I've been a delinquent updater once again.
Not a whole lot to talk about though.
Last weekend, Danny and I and our lil' families went up and race cross country in Taos. It was good times. It's a very fun, and extremely hard course. Up some of the steepest dirt roads that I have ever seen. And some very tight single track up around 12,000 feet.
The course was very complicated, doubling back and crossing over itself a number of times, with a slightly different route for each of the three laps done after the big fire road climb.
Fortunately, it was extremely well organized, with a ton of volunteers to steer you in the right direction at every intersection, and everything ran smoothly.
Danny, true to form, pinched a tube, and then proceeded to blow up his chain. This worked well for me, because it slowed him down to the point where I could catch him. So we rode the final 1/3 of the race together, coming across the finish line as team Bikeworks.

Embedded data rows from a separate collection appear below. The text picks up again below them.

/-- The check of R398: 0, DIMENSION or FIELD_SIZE. -/
def Profile.declCheck (p : Profile) (f : Field) : Nat :=
  let d := f.decl
  match f.type with
  | 1 => if decide (16 ≤ d.w) && decide (d.w ≤ p.vMaxW) && decide (16 ≤ d.h) && decide (d.h ≤ p.vMaxH) && decide (d.w * d.h ≤ 8912896)
      && decide (1 ≤ d.frames) && decide (d.frames ≤ p.vMaxFrames) && (d.depth == 8 || (d.depth == 10 && p.vMaxDepth == 10))
      && (d.chroma == 1 || (d.chroma == 0 && f.codec == 2)) && d.fpsNum != 0 && d.fpsDen != 0 then 0 else 0x10
  | 2 => if decide (1 ≤ d.w) && decide (d.w ≤ p.iMaxW) && decide (1 ≤ d.h) && decide (d.h ≤ p.iMaxH)
      && (if f.codec = 1 then (d.comps == 1 || d.comps == 3) && d.depth == 8
          else decide (1 ≤ d.comps) && decide (d.comps ≤ 4) && (d.depth == 8 || d.depth == 16)) then 0 else 0x10
  | 3 =>
    if !(decide (8000 ≤ d.rate) && decide (d.rate ≤ p.aMaxRate) && (f.codec != 4 || d.rate == 48000)
        && decide (1 ≤ d.channels) && decide (d.channels ≤ p.aMaxChannels) && (f.codec != 4 || decide (d.channels ≤ 2))
        && decide (1 ≤ d.samples) && decide (d.samples ≤ p.aMaxSamples)) then 0x10
    else if f.codec ≤ 2 && f.len != d.samples * d.channels * (f.codec + 1) then 0x12 else 0
  | 4 => if f.len ≤ p.tMaxBytes then 0 else 0x12
  | 5 => if d.count = 0 || p.lMax < d.count then 0x10 else if f.len = 4 * d.count then 0 else 0x12
  | _ => 0

/-- The ratio check of R400. -/
def Profile.ratioOk (p : Profile) (f : Field) : Bool :=
  let d := f.decl
  match f.type with
  | 1 => decide (d.w * d.h * d.frames * 256 ≤ p.vRatio * f.len)
  | 2 => decide (d.w * d.h * 256 ≤ p.iRatio * f.len)
  | 3 => f.codec ≤ 2 || decide (d.samples * d.channels * 256 ≤ p.aRatio * f.len)
  | _ => true

/-- Header and entry size of a version (R385), and the width of its offsets and of its check values. -/
def recSizes (v : Nat) : Nat × Nat × Nat := if v = 1 then (32, 32, 4) else (64, 48, 8)
/-- Check value of a version (R385, R388). -/
def recCheck (v : Nat) (bs : List Byte) : Nat := if v = 1 then crc32c bs else crc64 bs

/-- The field table of a record (R387). -/
def recFields (v n : Nat) (bs : List Byte) : List Field :=
  let (h, e, w) := recSizes v
  (List.range n).map fun i =>
    let b := bs.drop (h + i * e)
    let f := fieldAt b
    { type := f 0 1, codec := f 1 1, off := f w w, len := f (2 * w) w, check := f (3 * w) w, raw := (b.drop (4 * w)).take 16 }

/-- Whether the declared bytes that R390 does not name are zero. -/
def declClear (type : Nat) (raw : List Byte) : Bool :=
  match type with
  | 1 => zeroBytes raw 14 16
  | 2 => zeroBytes raw 10 16
  | 3 => zeroBytes raw 5 8
  | 5 => zeroBytes raw 4 16
  | 4 => zeroBytes raw 0 16
  | 6 => zeroBytes raw 0 16
  | _ => true

/-- The sample-level checks of the record's header (R397): the first failure's code, or version and fields. -/
def sieveHead (p : Profile) (d : SampleDesc) (bs : List Byte) : Nat ⊕ (Nat × List Field) :=
  let f := fieldAt bs
  let v := f 4 2
  if f 0 4 ≠ 0x434E4954 then .inl 0x03
  else if !((v == 1 && p.v1) || (v == 2 && p.v2)) then .inl 0x04
  else
    let (h, e, w) := recSizes v
    let n := f 6 2
    let fin := h + n * e
    let resH := if v = 1 then zeroBytes bs 12 16 && zeroBytes bs 24 28 else zeroBytes bs 24 56
    let resE := (List.range n).all fun i => zeroBytes bs (h + i * e + 2) (h + i * e + w)
      && declClear (f (h + i * e) 1) ((bs.drop (h + i * e + 4 * w)).take 16)
    if n = 0 || 16 < n || d.len < fin || !resH || !resE then .inl 0x06
    else if recCheck v (bs.take (h - w) ++ (bs.drop h).take (n * e)) ≠ f (h - w) w then .inl 0x05
    else if f 8 w ≠ d.len then .inl 0x06
    else if d.recId ≠ 0 && f 16 8 ≠ d.recId then .inl 0x07
    else
      let fs := recFields v n bs
      let bad := fs.zipIdx.findSome? fun (x, i) =>
        let before := fs.take i
        if !codecKnown x.type x.codec || p.permitted / 2 ^ (x.type - 1) % 2 = 0 || !p.codecOk x.type x.codec
          || before.any (fun y => y.type == x.type) then some 0x09
        else if x.len = 0 || x.off < fin || d.len < x.off + x.len
          || before.any (fun y => decide (x.off < y.off + y.len) && decide (y.off < x.off + x.len)) then some 0x06
        else none
      match bad with
      | some c => .inl c
      | none =>
        if (List.range 6).any fun t => p.required / 2 ^ t % 2 == 1 && !fs.any fun x => x.type == t + 1 then .inl 0x0A
        else .inr (v, fs)

/-- The checks that need no byte of the record (R397): 0 when they hold. `mapped` is R393's condition for device memory. -/
def sieveFirst (im : Image) (d : SampleDesc) (mapped : Bool) : Nat :=
  match im.profile? d.profile with
  | none => 0x08
  | some p => if d.addr % 64 ≠ 0 || (d.source == 1 && !mapped) then 0x02 else if p.maxRecord < d.len then 0x0B else 0

/-- A sample's header bytes have arrived: the rest of the Sieve (R397, R398, R400, R401). -/
def Inp.sieve (im : Image) (x : Inp) (seq : Nat) (bs : List Byte) (err : Bool) : Inp :=
  let c := x.ctx.at seq
  let p := c.profile im
  if err then x.void seq 0x01 else
  match sieveHead p c.d bs with
  | .inl code => x.void seq code
  | .inr (v, fs) =>
    let x := { x with ctx := x.ctx.put seq { c with version := v, head := bs, fields := fs } }
    let x := fs.foldl (fun (x : Inp) f =>
      if (x.ctx.at seq).st = .void then x else
      let code := if p.declCheck f ≠ 0 then p.declCheck f else if p.ratioOk f then 0 else 0x11
      if code = 0 then x else x.fieldFail im seq f.type code) x
    let c := x.ctx.at seq
    if c.st = .void then x
    else if im.stagingPages < c.need then x.void seq 0x0B
    else { x with ctx := x.ctx.put seq { c with st := .waitPages } }

/-- The state of a context after its fields have changed (R404). -/
def Ctx.settle (c : Ctx) : Ctx :=
  if c.st = .void then c
  else { c with st := if c.fields.all Field.ended then .done else if c.fields.any fun f => f.st = .fetch then .fetching else .decoding }

def Inp.settle (x : Inp) (seq : Nat) : Inp := { x with ctx := x.ctx.mod seq Ctx.settle }
def Inp.setField (x : Inp) (seq type : Nat) (g : Field → Field) : Inp :=
  { x with ctx := x.ctx.mod seq fun c => { c with fields := c.fields.map fun f => if f.type == type then g f else f } }

/-- The sample whose pages are reserved next, when enough are free (R401). -/
def Inp.reservable (im : Image) (x : Inp) : Option Nat :=
  match x.ctx.find? fun p => p.2.st == .sieve || p.2.st == .waitPages with
  | some (k, c) => if c.st = .waitPages && decide (c.need ≤ x.freePages im) then some k else none
  | none => none

/-- The header read of a sample may return (R402): fewer than 256 older ones are outstanding. -/
def Inp.headerIssued (x : Inp) (seq : Nat) : Bool := decide ((x.ctx.filter fun p => decide (p.1 < seq) && p.2.st == .sieve).length < 256)

/-- Bytes of the record's remainder that are read with a field of its table (R393, R403): what the header read left, up to the payload that lies
next; the payload that lies first takes what is left before it too. -/
def Ctx.fetchSpan (c : Ctx) (f : Field) : Nat × Nat :=
  let offs := c.fields.map (·.off)
  let start := if offs.all fun o => decide (f.off ≤ o) then c.head.length else max c.head.length f.off
  (start, max start (((offs.filter fun o => decide (f.off < o))).foldl min c.d.len))

/-- A field's payload from the header read and the bytes of its span. -/
def Ctx.payload (c : Ctx) (f : Field) (bs : List Byte) : List Byte :=
  let pre := (c.head.drop f.off).take f.len
  pre ++ (bs.drop (f.off - (c.fetchSpan f).1)).take (f.len - pre.length)

/-- A field's bytes have arrived (R403): labels and metadata are then complete (R406). -/
def Inp.fetched (im : Image) (x : Inp) (seq type : Nat) (bs : List Byte) : Inp :=
  let x := x.setField seq type fun f => { f with got := true }
  let c := x.ctx.at seq
  match c.fields.find? fun f => f.type == type with
  | none => x
  | some f =>
    if !f.kept then x
    else if recCheck c.version bs ≠ f.check then (x.fieldFail im seq type 0x13).settle seq
    else (x.setField seq type fun f => { f with data := bs, st := if 5 ≤ type then .decoded else .wait }).settle seq

/-- Engines of a kind (R406): 0 video, 1 image, 2 audio, 3 tokeniser; field type is kind + 1. -/
def engineCount (kind : Nat) : Nat := [16, 8, 16, 4].getD kind 0
def Inp.engineUsed (x : Inp) (kind : Nat) : Nat :=
  sumN (x.ctx.map fun p => (p.2.fields.filter fun f => f.type == kind + 1 && f.st == .engine).length)

/-- The sample whose waiting field gets a free engine of a kind (R405). -/
def Inp.assignable (x : Inp) (kind : Nat) : Option Nat :=
  let free := engineCount kind - x.engineUsed kind
  if free = 0 then none else
  match x.ctx.find? fun p => p.2.fields.any fun f => f.type == kind + 1 && f.st == .wait with
  | some (k, _) => if kind = 0 && x.head? != some k && free < 2 then none else some k
  | none => none

/-- A sample's budget in microseconds (R413). -/
def Profile.budget (p : Profile) : Nat := min 0xFFFFFFFF ((if p.budgetMult = 0 then 40 else p.budgetMult) * p.nominalUs)

/-- The field of a sample that gives an output type's positions (R420): kept, and with an output. -/
def Ctx.outField (im : Image) (c : Ctx) (t : Nat) : Option Field :=
  if ((c.profile im).out.getD t default).region == none32 then none else c.fields.find? fun f => f.type == t + 1 && f.kept

/-- Elements of the positions of a media output (R425 to R427): type t + 1 up to 3. -/
def Ctx.elems (im : Image) (c : Ctx) (t : Nat) : List (List F32) :=
  let p := c.profile im
  match c.outField im t with
  | none => []
  | some f =>
    match t with
    | 0 => p.visual f.decl true (p.pictures 1 f.codec f.decl f.data).out
    | 1 => p.visual f.decl false (p.pictures 2 f.codec f.decl f.data).out
    | 2 => p.audio f.decl (f.decl.audio f.codec f.data).out
    | _ => []

/-- Positions of one output type of a sample (R420, R421, R425 to R429), none where it has no output. -/
def Ctx.positions (im : Image) (c : Ctx) (t : Nat) : List (List Byte) :=
  match t with
  | 3 => (match c.outField im 3, im.tok with | some f, some tk => (tk.tokens (c.profile im) f.data).map (bytesOf 4) | _, _ => [])
  | 4 => (match c.outField im 4 with | some f => (chunks 4 f.data).map fun b => b.take 4 | none => [])
  | t => (c.elems im t).map fun xs => xs.flatMap (elemBytes ((c.profile im).out.getD t default).f32)

/-- Counts of a sample's conversions to B16 (R423, R578), those of positions that R435 cuts off apart. -/
def Ctx.counts (im : Image) (c : Ctx) (cont : Bool) : Counts :=
  let p := c.profile im
  (im.lanes.flatMap fun l =>
    let ps := (List.range 5).flatMap fun t =>
      if (p.out.getD t default).region ≠ l.region then []
      else if 3 ≤ t then (c.positions im t).map fun _ => []
      else if (p.out.getD t default).f32 then (c.elems im t).map fun _ => [] else c.elems im t
    if cont then ps else ps.take l.p).foldl (fun a xs => a.add (elemCounts xs)) {}

/-- The reason code a field's decoding ends with (R407 to R412), 0 when it completes. -/
def Ctx.outcome (im : Image) (c : Ctx) (f : Field) : Nat :=
  let p := c.profile im
  match f.type with
  | 1 => (p.pictures 1 f.codec f.decl f.data).code
  | 2 => (p.pictures 2 f.codec f.decl f.data).code
  | 3 => (f.decl.audio f.codec f.data).code
  | 4 => (match im.tok with | some tk => if p.tMaxTokens < (tk.tokens p f.data).length then 0x19 else 0 | none => 0x18)
  | _ => 0

/-- A sample's cells by lane, in type order within a lane (R429). -/
def Ctx.cells (im : Image) (c : Ctx) : List (List (Nat × List Byte)) :=
  let p := c.profile im
  im.lanes.map fun l => (List.range 5).flatMap fun t =>
    if (p.out.getD t default).region = l.region then (c.positions im t).map fun b => (t + 1, b) else []

/-- Row sets of a micro-batch (R419). -/
def Image.mbRows (im : Image) : Nat := match im.prof with | some s => max 1 (s.profiles.headD default).mbRows | none => 1

/-- Slots of the ring (R431): whether the slot of the next row set is free. -/
def Inp.slotFree (im : Image) (x : Inp) : Bool := decide (x.nextRow < im.ringSlots) || !x.live.contains (x.nextRow - im.ringSlots)

/-- Whether a row set is open (R435). -/
def Inp.isOpen (x : Inp) : Bool := x.rows.getLast?.any fun r => !r.closed

/-- A row set joins the rows and takes its slot. -/
def Inp.addRow (im : Image) (x : Inp) (pad : Bool) : Inp :=
  { x with rows := x.rows ++ [{ g := x.nextRow, used := im.lanes.map fun _ => 0, closed := pad, mbEnd := pad }]
           live := x.live ++ [x.nextRow], nextRow := x.nextRow + 1 }

/-- The open row set, opened when there is none and its slot is free (R431, R435). -/
def Inp.opened (im : Image) (x : Inp) : Option Inp :=
  if x.isOpen then some x else if x.slotFree im then some (x.addRow im false) else none

/-- Change the open row set. -/
def Inp.modLast (x : Inp) (f : RowSet → RowSet) : Inp :=
  match x.rows.getLast? with
  | some r => if r.closed then x else { x with rows := x.rows.dropLast ++ [f r] }
  | none => x
def Inp.cur (x : Inp) : RowSet := (x.rows.getLast?).getD default

/-- close_row_set of R435. -/
def Inp.closeRow (x : Inp) : Inp := x.modLast fun r => { r with closed := true }

/-- The padding row sets of close_micro_batch, for as long as slots are free (R431, R438). -/
def Inp.pad (im : Image) : Nat → Inp → Inp
  | 0, x => x
  | n + 1, x =>
    if x.nextRow % im.mbRows = 0 then { x with closing := false }
    else if x.slotFree im then Inp.pad im n (x.addRow im true) else x

/-- close_micro_batch of R438, after the open row set; every row set it closes carries MB_END. -/
def Inp.closeMb (im : Image) (x : Inp) : Inp :=
  Inp.pad im im.mbRows { (x.modLast fun r => { r with closed := true, mbEnd := true }) with closing := true }

/-- Place k[l] cells per lane as one piece with an entry; it takes a segment id when the sample has `any` position at all (R432, R435, R436). -/
def Inp.place (x : Inp) (any : Bool) (seq : Nat) (k : List (List (Nat × List Byte))) (done : List Nat) (e : RowEntry) : Inp :=
  let wrap := (k.zip done).any fun p => !p.1.isEmpty && decide ((p.2 - 1) / 65536 < (p.2 + p.1.length - 1) / 65536)
  let x := x.modLast fun r =>
    let ps := ((k.zip (r.used.zip done)).zipIdx.filter fun p => !p.1.1.isEmpty).map fun p =>
      ({ seq := seq, lane := p.2, pos := p.1.2.1, seg := r.segs, place := p.1.2.2, cells := p.1.1 } : Piece)
    { r with used := (r.used.zip k).map fun p => p.1 + p.2.length, segs := if any then r.segs + 1 else r.segs
             entries := r.entries ++ [{ e with seg := if any then r.segs else 0xFFFF, flags := e.flags + (if wrap then 16 else 0) }]
             pieces := r.pieces ++ ps }
  { x with wrap := x.wrap || wrap }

My age group (19-29) was actually faster than Danny's (30-39), which is unusual, and the same finishing time resulted in a 3rd place finish for Danny, and 4th place for me, in our respective age groups in expert (cat 1).
And then it was back to work with us. Our final week without Tony, Danny and I were certainly feeling a little worn down. The shop is just a little difficult to run with two guys.
I've procured a couple of new rides for the stable lately. First was a Swobo Crosby.
This bike is bad to the bone. The frame is nicer than I anticipated, with some details that you can't really see on the picture. The downtube is six sided, with a huge interface with the head tube, and then is rotates and has a hug connection with the BB. A carbon fork that gives a much smoother ride than I anticipated. Sliding dropouts, disc capable, gearing capable, solid parts spec out of the box, and the most rad color scheme I've seen in a while. Even the tires are perfect for our foothills.
It also comes with the Sram Torpedo hub, which looks vaguely like a coaster brake hub, and can be converted between singlespeed or fixed gear with 5 turns of a small flathead screw. The screw sits inside of the axle, and is accessed via the driveside axle nut, which is open on the end.
And the bike retails for $1,000. This thing is a lot of bike for the money.
I also just replaced my Soma Rush frame for another of the same, except this one is my size. Also, it's white, and awesome, because white bikes are awesome.
If anyone is interested in a 55cm black track frame and fork, this thing is a beaut, and it'll go for a good price.
And with that, I'm going to go pay bills on my day off, because it'll be nice and quiet at the shop, and I haven't paid bills in a number of weeks.